The dataset for evaluating human pose estimation in video sequences, introduced in our CVPR'14 paper Mixing Body-Part Sequences for Human Pose Estimation, is available on the project page.
Here is the EVent VidEo dataset used in the paper "Event retrieval in large video collections with circulant temporal encoding" (CVPR 2013).
Track annotations for the dataset used in the paper "Unsupervised Metric Learning for Face Identification in TV Video" (ICCV 2011).
Actom annotations for the datasets used in the paper "Actom Sequence Models for Efficient Action Detection" (CVPR 2011).
This data set extends the Labeled Faces in the Wild data set. It consists of news documents composed of images and captions, we used it for face naming and learning face recognition systems with weak supervision in our ECCV 2010 paper and submitted IJCV paper. It is fully annotated for association of faces in the image with names in the caption.

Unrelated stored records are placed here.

/-- Fill the tower's free contexts, and suspend lower classes for waiting higher ones (R230 to R233). -/
def pump : Nat → Nat → State → State
  | 0, _, s => s
  | fuel + 1, t, s =>
    if (towerItems s t .active).length < 8 then
      match nextItem s t with
      | some (id, x) => pump fuel t (admitItem t id x s)
      | none => s
    else
      match firstItem (towerItems s t .queued), victim (towerItems s t .active) with
      | some (id, x), some (vid, y) =>
        if x.cls < y.cls && y.cls ≠ 0 then
          if (towerItems s t .suspended).length < 16 then
            let (s, o) := takeOrder s
            pump fuel t (admitItem t id x (notePeak t (setItem vid (some { y with st := .suspended, order := o }) s)))
          else raise 78 t 0 s
        else s
      | _, _ => s

/-- Fill every tower. -/
def pumpAll (s : State) : State := (List.range 8).foldl (fun s t => pump 64 t s) s

/-- A job whose descriptor no longer runs (its ring was stopped) leaves its tower with its output undefined (R70, R366). -/
def reapJobs (s : State) : State :=
  s.items.foldl (fun s p => match p.2 with
    | some { kind := .job n i, .. } =>
      match entAt s n i with
      | some e => if e.st = .running then s else havoc (jobOut e.words).1 (jobOut e.words).2 (setItem p.1 none s)
      | none => setItem p.1 none s
    | _ => s) s

/-- Every CUT frame that can stream does (R207). -/
def streamAll (s : State) : State :=
  (igList s).foldl (fun s p => match item s p.1 with
    | some x => if x.hasKeys then igStream p.1 (x.keys.headD []) s else s
    | none => s) s

/-- The crossbar sends item `id` to a tower (R225, R226, R271); a higher class that can go goes first (R28). -/
def itemDispatch (id : Nat) (s : State) : State :=
  match item s id with
  | none => s
  | some x =>
    let ahead := s.items.any fun p => match p.2 with
      | some y => y.st == .crossbar && y.cls < x.cls && (target s y).isSome
      | none => false
    if domOn s dHOST && x.st = .crossbar && !ahead then
      match target s x with
      | none => s
      | some t =>
        let (s, o) := takeOrder s
        let s := { s with arr := { s.arr with lastRound := if dispMode s = 1 then t else s.arr.lastRound } }
        setItem id (some { x with st := .queued, tower := t, order := o, takes := x.reqs.map (takeOf s) }) s
    else s

/-! ### Key fetches (R234, R289 to R293) -/

/-- Record a failed fetch (R292, R320). -/
def fetchFail (inst slotNo : Nat) (r : Res) (s : State) : State :=
  let c := rfld s rDOM_FETCH_FAIL 20 4
  raise 101 inst (slotNo + statusCode r.st * 2 ^ 16)
    (rset rDOM_FETCH_FAIL (mkW (slotNo + statusCode r.st * 2 ^ 12 + satAdd 4 c 1 * 2 ^ 20)) s)

/-- One key of an item: from its tower's cache under the checks of a hit, else resolved by the Dome as of its dispatch. A failed fetch is told
with its slot (R234, R291). -/
def fetchOne (v : Tower) (s : State) (k : Take) : Except (Option Nat × Res) (List Byte) :=
  match v.cache.find? (entFor k) with
  | some e => match resolveIn e.attr e.gen k.req.kref k.req.label k.req.use k.req.len with
    | .error r => .error (none, r)
    | .ok _ => .ok e.key
  | none => match resolveAt s k.body k.gen k.req.kref k.req.label k.req.use k.req.len with
    | .error r => .error (some (reqSlot k.req), r)
    | .ok key => .ok key

/-- Every key of an item. -/
def fetchKeys (v : Tower) (s : State) : List Take → Except (Option Nat × Res) (List (List Byte))
  | [] => .ok []
  | k :: r =>
    match fetchOne v s k with
    | .error e => .error e
    | .ok k => match fetchKeys v s r with
      | .ok l => .ok (k :: l)
      | .error e => .error e

/-- Fill the tower's cache with the fetched keys, each with the destination attributes it was fetched under (R234). -/
def fillCache (t : Nat) : List (Take × List Byte) → State → State
  | [], s => s
  | (k, key) :: r, s =>
    let q := k.req
    let s := touchDcache k.gen q.kref q.label q.use q.len s
    fillCache t r (cachePut t { slot := reqSlot q, gen := k.gen, derived := krefType q.kref == 1,
                                label := if krefType q.kref = 1 then q.label else 0, use := q.use, len := q.len,
                                attr := k.body, key } s)

/-- The Dome answers the fetch of item `id` (R289 to R293). -/
def keyFetchDone (id : Nat) (s : State) : State :=
  match item s id with
  | none => s
  | some x =>
    if domOn s dDOME && !s.pwr.remasking && !x.hasKeys && (x.st = .active || x.st = .suspended) then
      let v := tower s x.tower
      match fetchKeys v s x.takes with
      | .error (some i, r) => itemFail id r (fetchFail x.tower i r s)
      | .error (none, r) => itemFail id r s
      | .ok keys =>
        let new := (x.takes.zip keys).filter fun p => (missing v x).contains p.1
        gotKeys id x keys (fillCache x.tower new s)
    else s

/-! ### Slots in use (R236, R271, R273, R296) -/

/-- Does an item name the slot? -/
def itemNames (x : Item) (i : Nat) : Bool := x.reqs.any fun q => reqSlot q == i

/-- Is a key of slot `i` under generation `g` still to be taken by a dispatched item (R271)? -/
def holdNeeded (s : State) (i g : Nat) : Bool :=
  s.items.any fun p => match p.2 with
    | some x => x.st != .crossbar && !x.hasKeys && x.takes.any fun k => reqSlot k.req == i && k.gen == g
    | none => false

/-- Invalidate cache entries in every tower. -/
def cacheDrop (p : CacheEnt → Bool) (s : State) : State :=
  { s with arr := { s.arr with towers := tabMap {} (fun _ v => { v with cache := v.cache.filter fun e => !p e }) s.arr.towers } }

/-- Number of the first data unit that a tower has not returned. -/
def firstOpen (x : StcXfer) : Nat := ((findIdxFrom (fun u : StcUnit => u.out.isNone) 0 x.units).map Prod.fst).getD x.units.length

/-- Does an erase of slot `i` still reach the transfer (R355)? -/
def xferUses (x : StcXfer) (i : Nat) : Bool :=
  x.ce && x.fail.isNone && (x.entry.dataKref % 4096 == i || x.entry.tweakKref % 4096 == i)
    && !(x.last && firstOpen x == x.units.length)

/-- The effects of an erase of slot `i` on work in progress (R236, R255, R273, R355). -/
def eraseHook (i : Nat) (s : State) : State :=
  let s := cacheDrop (fun e => e.slot == i) s
  let s := s.arr.belfry.foldl (fun s p => match p.2.sa with
    | some a => if (assoc s a).kref % 4096 = i then bslotDrop p.1 s else s
    | none => s) s
  let s := [0, 1].foldl (fun s c => (stc s c).xfers.foldl (fun s x =>
      if xferUses x i then
        dropUnits x (firstOpen x) (modXfers (fun y => if y = x then xferFail y (failRes .keyRevoked 1) (firstOpen y) else y) c s)
      else s) s) s
  s.items.foldl (fun s p => match p.2 with
    | some x => if itemNames x i then itemFail p.1 (failRes .keyRevoked 1) s else s
    | none => s) s

/-- The Dome lets go of a preceding key that every earlier item has taken; its derived keys go too (R271, R295, R296). -/
def precedingKeyRelease (s : State) : State :=
  match s.dome.held.find? fun h => !holdNeeded s h.slot h.gen with
  | some h =>
    if domOn s dDOME then
      { s with dome := { s.dome with held := s.dome.held.filter fun g => g != h,
                                     dcache := s.dome.dcache.filter fun t => !(t.slot == h.slot && t.gen == h.gen) } }
    else s
  | none => s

The labeled data set collected using image search engine. Contains 71478 images and text meta-data in XML format retrieved by 353 text queries, accompanied with relevance label for each image. This data set was used in our CVPR'10 paper Improving web-image search results using query-relative classifiers.
Web images collected from Flickr for 20 object categories and 20 combinations of object categories. This data set was used in Ranking user-annotated images for multiple query terms published in BMVC 2009.
INRIA features for the COREL 5K, IAPR TC-12, ESP GAME, PASCAL VOC 2007 and MIR Flickr data sets, as used in the ICCV 2009 paper on image auto-annotation and keyword-based retrieval and the CVPR 2010 paper on multimodal semi-supervised learning.
Holidays dataset collected by Hervé Jégou et al. to test image search methods.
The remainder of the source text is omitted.